(Dataset entries)
*****

/-- R223: the first float32 element out of range, wherever it stands. It is consumed and not appended,
and no later payload byte is read. -/
def Obligations.FloatOutOfRange : Prop :=
  ∀ (s : State) (u : DecUnit) (h : WavHead) (es : List (List Byte)) (e rest : List Byte),
    s.decs[s.sel]? = some u → u.ctl.Accepted → s.pace = none → h.Ok →
    h.fmt.audioFormat = 3#16 → (es.length + 1) * 4 ≤ h.dataSize.toNat →
    (∀ x ∈ es, x.length = 4) → e.length = 4 →
    (∀ x ∈ es, inRangeF32 (elementWord .float32 u.ctl.sampleBo x) = true) →
    inRangeF32 (elementWord .float32 u.ctl.sampleBo e) = false →
    es.length ≤ u.sout.room → u.inp.ready = h.bytes ++ es.flatten ++ e ++ rest →
    exec .decFloat32 s = .next (s.setDec s.sel { u with
      ctl := { u.ctl with
        busy := false, done := true, phase := .error, err := some .sampleOutOfRange,
        stickyErr := true, errStage := some .sampleRange,
        errActual := elementWord .float32 u.ctl.sampleBo e, errExpected := 0x3F800000#32,
        ioCount := BitVec.ofNat 32 (h.bytes.length + (es.length + 1) * 4),
        sampleCount := BitVec.ofNat 32 es.length, asm := [] }
      hdr := h.registers
      hdrValid := true
      run := none
      inp := { u.inp with
        ready := rest, taken := u.inp.taken ++ (h.bytes ++ es.flatten ++ e) }
      sout := { u.sout with
        room := u.sout.room - es.length
        words := u.sout.words ++ es.map (elementWord .float32 u.ctl.sampleBo) } })

/-- The waits of a decode command, BUSY. R71, R279: with room for fewer words than the payload holds, the
decoder appends those it can and waits to append the next, which it has read. R66: where IN has nothing
ready and no terminator has come, it waits inside the read or skip it has reached, with the bytes that read
has got: inside the header after any number of its bytes, and inside the payload, in an element or in the
residual bytes. -/
def Obligations.DecWaitsForSink : Prop :=
  (∀ (s : State) (u : DecUnit) (kind : SampleKind) (h : WavHead) (es : List (List Byte)) (e rest : List Byte),
      s.decs[s.sel]? = some u → u.ctl.Accepted → s.pace = none → h.Ok →
      h.fmt.audioFormat = kind.formatCode → (es.length + 1) * kind.size ≤ h.dataSize.toNat →
      (∀ x ∈ es ++ [e], x.length = kind.size) →
      (∀ x ∈ es ++ [e], decodable kind (elementWord kind u.ctl.sampleBo x) = true) →
      es.length = u.sout.room → u.inp.ready = h.bytes ++ es.flatten ++ e ++ rest →
      exec (DecCmd.samples kind).instr s = .next (s.setDec s.sel { u with
        ctl := { u.ctl with
          phase := .samplesDecoding,
          ioCount := BitVec.ofNat 32 (h.bytes.length + (es.length + 1) * kind.size),
          sampleCount := BitVec.ofNat 32 es.length }
        hdr := h.registers
        hdrValid := true
        run := some ⟨.samples kind, u.ctl.sampleBo, .appending kind
          (elementWord kind u.ctl.sampleBo e) (h.dataSize.toNat / kind.size - es.length - 1)⟩
        inp := { u.inp with
          ready := rest, taken := u.inp.taken ++ (h.bytes ++ es.flatten ++ e) }
        sout := { u.sout with
          room := 0, words := u.sout.words ++ es.map (elementWord kind u.ctl.sampleBo) } })) ∧
  (∀ (s : State) (u : DecUnit) (cmd : DecCmd) (h : WavHead) n,
    s.decs[s.sel]? = some u → u.ctl.Accepted → s.pace = none → h.Ok → n < h.bytes.length →
    u.inp.ready = h.bytes.take n → u.inp.term = none →
    ∃ st got need pos, cutAt h.reads n = some (st, got, need) ∧
      ((∃ what, pos = .reading what need (u.inp.ready.drop (n - got)) ∧ what.stage = st) ∨
        ∃ what, pos = .skipping what need got ∧ what.stage = st) ∧
      exec cmd.instr s = .next (s.setDec s.sel { u with
        ctl := { u.ctl with
          phase := match st with
            | .riffRecord => .start
            | .fmtTag => .riffVerified
            | .fmtRecord => .fmtVerified
            | .extraSize => .formatValidated
            | .extraSkip => .formatValidated
            | _ => .chunkScanning
          ioCount := BitVec.ofNat 32 n }
        hdr := h.loaded n
        hdrValid := false
        run := some ⟨cmd, u.ctl.sampleBo, pos⟩
        inp := { u.inp with ready := [], taken := u.inp.taken ++ u.inp.ready } })) ∧
  (∀ (s : State) (u : DecUnit) (kind : SampleKind) (h : WavHead) (es : List (List Byte))
    (part : List Byte) what need, s.decs[s.sel]? = some u → u.ctl.Accepted → s.pace = none → h.Ok →
    h.fmt.audioFormat = kind.formatCode →
    ((es.length < h.dataSize.toNat / kind.size ∧ need = kind.size ∧
        what = .element kind (h.dataSize.toNat / kind.size - es.length - 1)) ∨
      (es.length = h.dataSize.toNat / kind.size ∧ need = h.dataSize.toNat % kind.size ∧
        what = .residual kind)) →
    part.length < need → (∀ e ∈ es, e.length = kind.size) →
    (∀ e ∈ es, decodable kind (elementWord kind u.ctl.sampleBo e) = true) →
    es.length ≤ u.sout.room → u.inp.ready = h.bytes ++ es.flatten ++ part →
    u.inp.term = none →
    exec (DecCmd.samples kind).instr s = .next (s.setDec s.sel { u with
      ctl := { u.ctl with
        phase := .samplesDecoding,
        ioCount := BitVec.ofNat 32 (h.bytes.length + es.length * kind.size + part.length),
        sampleCount := BitVec.ofNat 32 es.length }
      hdr := h.registers
      hdrValid := true
      run := some ⟨.samples kind, u.ctl.sampleBo, .reading what need part⟩
      inp := { u.inp with
        ready := [], taken := u.inp.taken ++ (h.bytes ++ es.flatten ++ part) }
      sout := { u.sout with
        room := u.sout.room - es.length
        words := u.sout.words ++ es.map (elementWord kind u.ctl.sampleBo) } }))

/-- R222, R224: the range verdict on the pattern, what it says of the value, and its classes. -/
def Obligations.FloatRangeVerdict : Prop :=
  (∀ w : Word, inRangeF32 w = true ↔ (w.extractLsb' 0 31).toNat ≤ 0x3F800000) ∧
  (∀ w : Word, inRangeF32 w = true ↔
    w.extractLsb' 23 8 ≠ 255#8 ∧ f32Magnitude w ≤ f32Magnitude 0x3F800000#32) ∧
  (∀ w : Word, inRangeF32 (w ^^^ 0x80000000#32) = inRangeF32 w) ∧
  (∀ w : Word, w.extractLsb' 23 8 = 0#8 → inRangeF32 w = true) ∧
  (∀ w : Word, w.extractLsb' 23 8 = 255#8 → inRangeF32 w = false) ∧
  (∀ w ∈ [0x00000000#32, 0x80000000#32, 0x3F800000#32, 0xBF800000#32, 0x3F7FFFFF#32],
    inRangeF32 w = true) ∧
  (∀ w ∈ [0x3F800001#32, 0xBF800001#32, 0x40000000#32, 0x7F800000#32, 0xFF800000#32,
    0x7FC00000#32, 0x7F800001#32, 0xFFFFFFFF#32], inRangeF32 w = false)

/-- R189: chunks between the format record and the data chunk change nothing of what a decode command
does, whatever follows the header and however the command ends, but IO_COUNT and the bytes consumed. -/
def Obligations.SkippedChunksLeaveNoTrace : Prop :=
  ∀ (s : State) (u : DecUnit) (cmd : DecCmd) (h : WavHead) (rest : List Byte),
    s.decs[s.sel]? = some u → u.ctl.Accepted → s.pace = none → h.Ok →
    u.inp.ready = h.bytes ++ rest →
    ∀ s', s' = s.setDec s.sel { u with
      inp := { u.inp with ready := WavHead.bytes { h with chunks := [] } ++ rest } } →
    ∃ v v', exec cmd.instr s = .next (s.setDec s.sel v) ∧
      exec cmd.instr s' = .next (s'.setDec s.sel v') ∧
      v'.ctl = { v.ctl with ioCount := v'.ctl.ioCount } ∧ v'.hdr = v.hdr ∧
      v'.hdrValid = v.hdrValid ∧ v'.run = v.run ∧ v'.sout = v.sout ∧
      v'.inp = { v.inp with taken := v'.inp.taken }

/-- R190, R283: on a stream that ends with End or Fail, and with room in SOUT, every decode command ends,
whatever the stream holds. -/
def Obligations.DecodeAlwaysEnds : Prop :=
  ∀ (s : State) (u : DecUnit) (cmd : DecCmd) t, s.decs[s.sel]? = some u → s.pace = none →
    u.inp.term = some t → u.inp.ready.length ≤ u.sout.room →
    ∃ v, exec cmd.instr s = .next (s.setDec s.sel v) ∧ v.run = none ∧ v.ctl.busy = false ∧
      v.ctl.done = true

/-- R226: what an encoder writes on a format that fits the sample kind, followed by End, decodes to the
format registers and the samples: on the same byte order to the samples themselves, on the other to the
samples with the bytes of each element swapped (for float32, where those are in range). -/
def Obligations.RoundTrip : Prop :=
  ∀ (s : State) (u : EncUnit) (kind : SampleKind) (n : Word) (ws rest : List Word)
    (as : List Answer), s.encs[s.sel]? = some u → u.ctl.Accepted →
    s.pace = none → n.toNat ≤ (2 ^ 32 - 1 - s.params.riffSizeBias.toNat) / kind.size →
    ws.length = n.toNat → u.sin.ready = ws ++ rest →
    (kind = .float32 → ∀ w ∈ ws, inRangeF32 w = true) →
    u.out.answers = List.replicate (44 + n.toNat * kind.size) Answer.ack ++ as →
    u.fmt.fmtLen = 16#32 → u.fmt.audioFormat = kind.formatCode →
    ∃ t v bytes, exec (kind.encode n) s = .next t ∧ t.encs[s.sel]? = some v ∧
      v.ctl.phase = .encDone ∧ v.out.bytes = u.out.bytes ++ bytes ∧
      ∀ (s' : State) u', s'.decs[s'.sel]? = some u' → u'.ctl.Accepted → s'.pace = none →
        u'.inp.ready = bytes → u'.inp.term = some .eof → n.toNat ≤ u'.sout.room →
        ∀ out : Word → Word,
        (u'.ctl.sampleBo = u.ctl.sampleBo → out = fun w => match kind with
          | .int16 => (w.extractLsb' 0 16).signExtend 32
          | .float32 => w) →
        (u'.ctl.sampleBo ≠ u.ctl.sampleBo → out = fun w => match kind with
          | .int16 => (w.extractLsb' 0 8 ++ w.extractLsb' 8 8).signExtend 32
          | .float32 =>
            w.extractLsb' 0 8 ++ w.extractLsb' 8 8 ++ w.extractLsb' 16 8 ++ w.extractLsb' 24 8) →
        (kind = .float32 → ∀ w ∈ ws, inRangeF32 (out w) = true) →
        ∃ t' v', exec (DecCmd.samples kind).instr s' = .next t' ∧ t'.decs[s'.sel]? = some v' ∧
          v'.ctl.phase = .samplesDone ∧ v'.ctl.err = none ∧ v'.hdrValid = true ∧
          v'.sout.words = u'.sout.words ++ ws.map out ∧ v'.inp.ready = [] ∧
          v'.hdr = {
            riffIdent := 0x46464952#32
            riffSize := BitVec.ofNat 32 (s.params.riffSizeBias.toNat + n.toNat * kind.size)
            riffType := 0x45564157#32
            fmtLen := u.fmt.fmtLen
            audioFormat := u.fmt.audioFormat
            numChannels := u.fmt.numChannels
            sampleRate := u.fmt.sampleRate
            bytesPerSec := u.fmt.bytesPerSec
            blockAlign := u.fmt.blockAlign
            bitsPerSample := u.fmt.bitsPerSample
            extraSize := 0#16
            dataSize := BitVec.ofNat 32 (n.toNat * kind.size) }

/-! ### Frames, whatever the pace and however the command ends -/

/-- R23, R31, R71, R76, R214, R249: what a decode command leaves alone and how its streams move: no other
unit changes, CFG and OVR stay, STICKY_ERR is never cleared, SOUT only grows, SAMPLE_COUNT counts its
growth, the bytes gone from IN are the ones counted and recorded, and the record of earlier streams
stays. -/
def Obligations.DecodeFrame : Prop :=
  ∀ (s t : State) u (cmd : DecCmd), s.decs[s.sel]? = some u → exec cmd.instr s = .next t →
    ∃ v got new, t = s.setDec s.sel v ∧
      v.ctl.sampleBo = u.ctl.sampleBo ∧ v.ctl.ovr = u.ctl.ovr ∧
      (u.ctl.stickyErr = true → v.ctl.stickyErr = true) ∧
      u.inp.ready = got ++ v.inp.ready ∧ v.inp.term = u.inp.term ∧ v.inp.past = u.inp.past ∧
      v.inp.taken = u.inp.taken ++ got ∧
      v.ctl.ioCount = u.ctl.ioCount + BitVec.ofNat 32 got.length ∧
      v.sout.words = u.sout.words ++ new ∧ v.sout.room + new.length = u.sout.room ∧
      v.sout.removed = u.sout.removed ∧ v.sout.past = u.sout.past ∧
      v.ctl.sampleCount = u.ctl.sampleCount + BitVec.ofNat 32 new.length

/-- R23, R37, R69, R70, R125, R151: what an encoder command leaves alone and how its streams move: no
other unit changes, CFG and OVR stay, STICKY_ERR is never cleared, OUT only grows and IO_COUNT counts
its growth, one answer goes with each byte but a failing one, a constructor touches no stream and no
size register, and the others write no format register. -/
def Obligations.EncodeFrame : Prop :=
  ∀ (s t : State) u (i : Instr), i.unitKind = .enc → s.encs[s.sel]? = some u →
    exec i s = .next t →
    ∃ v new used got, t = s.setEnc s.sel v ∧
      v.ctl.sampleBo = u.ctl.sampleBo ∧ v.ctl.ovr = u.ctl.ovr ∧
      (u.ctl.stickyErr = true → v.ctl.stickyErr = true) ∧
      v.out.bytes = u.out.bytes ++ new ∧ u.out.answers = used ++ v.out.answers ∧
      (used = List.replicate new.length Answer.ack ∨ used = List.replicate new.length Answer.ack ++ [Answer.fail]) ∧
      v.ctl.ioCount = u.ctl.ioCount + BitVec.ofNat 32 new.length ∧
      v.out.past = u.out.past ∧ v.sin.past = u.sin.past ∧
      u.sin.ready = got ++ v.sin.ready ∧ v.sin.taken = u.sin.taken ++ got ∧
      (∀ ch rate bits, i = .fmtNewPcm ch rate bits ∨ i = .fmtNewFloat ch rate bits →
        new = [] ∧ used = [] ∧ got = [] ∧ v.riffSize = u.riffSize ∧ v.dataSize = u.dataSize ∧
        v.ctl.sampleCount = u.ctl.sampleCount) ∧
      (∀ n, i = .encHeader ∨ i = .encInt16 n ∨ i = .encFloat32 n → v.fmt = u.fmt) ∧
      (i = .encHeader → got = [] ∧ v.ctl.sampleCount = u.ctl.sampleCount)

/-- R244: the errors a command can end with, and at which stages, as codes. -/
def Obligations.ErrorsByCommand : Prop :=
  (∀ (s t : State) u v (cmd : DecCmd) k, s.decs[s.sel]? = some u → u.ctl.Accepted →
    exec cmd.instr s = .next t → t.decs[s.sel]? = some v → v.ctl.err = some k →
    ∃ st, v.ctl.errStage = some st ∧ v.ctl.phase = .error ∧ v.ctl.stickyErr = true ∧
      match cmd with
      | .header => (k.code, st.code) ∈ [(1, 1), (1, 2), (2, 4), (3, 1), (3, 2), (3, 3), (3, 5), (3, 6),
          (3, 7), (3, 8), (5, 1), (5, 2), (5, 3), (5, 5), (5, 6), (5, 7), (5, 8)]
      | .samples .int16 => (k.code, st.code) ∈ [(1, 1), (1, 2), (2, 4), (2, 9), (3, 1), (3, 2), (3, 3),
          (3, 5), (3, 6), (3, 7), (3, 8), (3, 10), (5, 1), (5, 2), (5, 3), (5, 5), (5, 6), (5, 7),
          (5, 8), (5, 10)]
      | .samples .float32 => (k.code, st.code) ∈ [(1, 1), (1, 2), (2, 4), (2, 9), (3, 1), (3, 2),
          (3, 3), (3, 5), (3, 6), (3, 7), (3, 8), (3, 10), (4, 11), (5, 1), (5, 2), (5, 3), (5, 5),
          (5, 6), (5, 7), (5, 8), (5, 10)]) ∧
  (∀ (s t : State) u v (i : Instr) k, i.unitKind = .enc → s.encs[s.sel]? = some u →
    u.ctl.Accepted → exec i s = .next t → t.encs[s.sel]? = some v → v.ctl.err = some k →
    ∃ st, v.ctl.errStage = some st ∧ v.ctl.phase = .error ∧ v.ctl.stickyErr = true ∧
      match i with
      | .encHeader => (k.code, st.code) = (5, 17)
      | .encInt16 _ => (k.code, st.code) ∈ [(9, 16), (5, 17), (5, 18)]
      | .encFloat32 _ => (k.code, st.code) ∈ [(9, 16), (5, 17), (5, 18)] ∨
          s.params.encFloatRangeCheck = true ∧ (k.code, st.code) = (4, 19)
      | _ => False)

/-! ### Reset, turns and the whole machine (R23, R25, R26, R253 to R284) -/

/-- R42, R272: after power-on every unit is idle with all its registers 0, and every read of a window
returns 0. R274 leaves the streams to the host: that each is empty, with nothing ready and no room, is the
model's choice (log 7). -/
def Obligations.ResetRegistersZero : Prop :=
  (∀ p : Params, (State.initial p).decs.length = p.numDec ∧ (State.initial p).encs.length = p.numEnc ∧
    (∀ u ∈ (State.initial p).decs, u.ctl.busy = false ∧ u.ctl.done = false ∧ u.run = none ∧
      u.ctl.asm = [] ∧ u.ctl.sampleBo = .little ∧ (∀ n off, u.readAt n off = 0#32) ∧
      u.inp = ⟨[], none, [], []⟩ ∧ u.sout = ⟨0, [], [], []⟩) ∧
    (∀ u ∈ (State.initial p).encs, u.ctl.busy = false ∧ u.ctl.done = false ∧ u.run = none ∧
      u.ctl.asm = [] ∧ u.ctl.sampleBo = .little ∧ (∀ n off, u.readAt n off = 0#32) ∧
      u.out = ⟨[], [], []⟩ ∧ u.sin = ⟨[], [], []⟩)) ∧
  State.reset = State.initial ⟨1, 1, 52#32, true, false⟩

*****

WHAT YOU ARE ASKED TO DO —
Each line of the data that has the string "formatValidated" should be returned.

RESULT —
            | .extraSize => .formatValidated
            | .extraSkip => .formatValidated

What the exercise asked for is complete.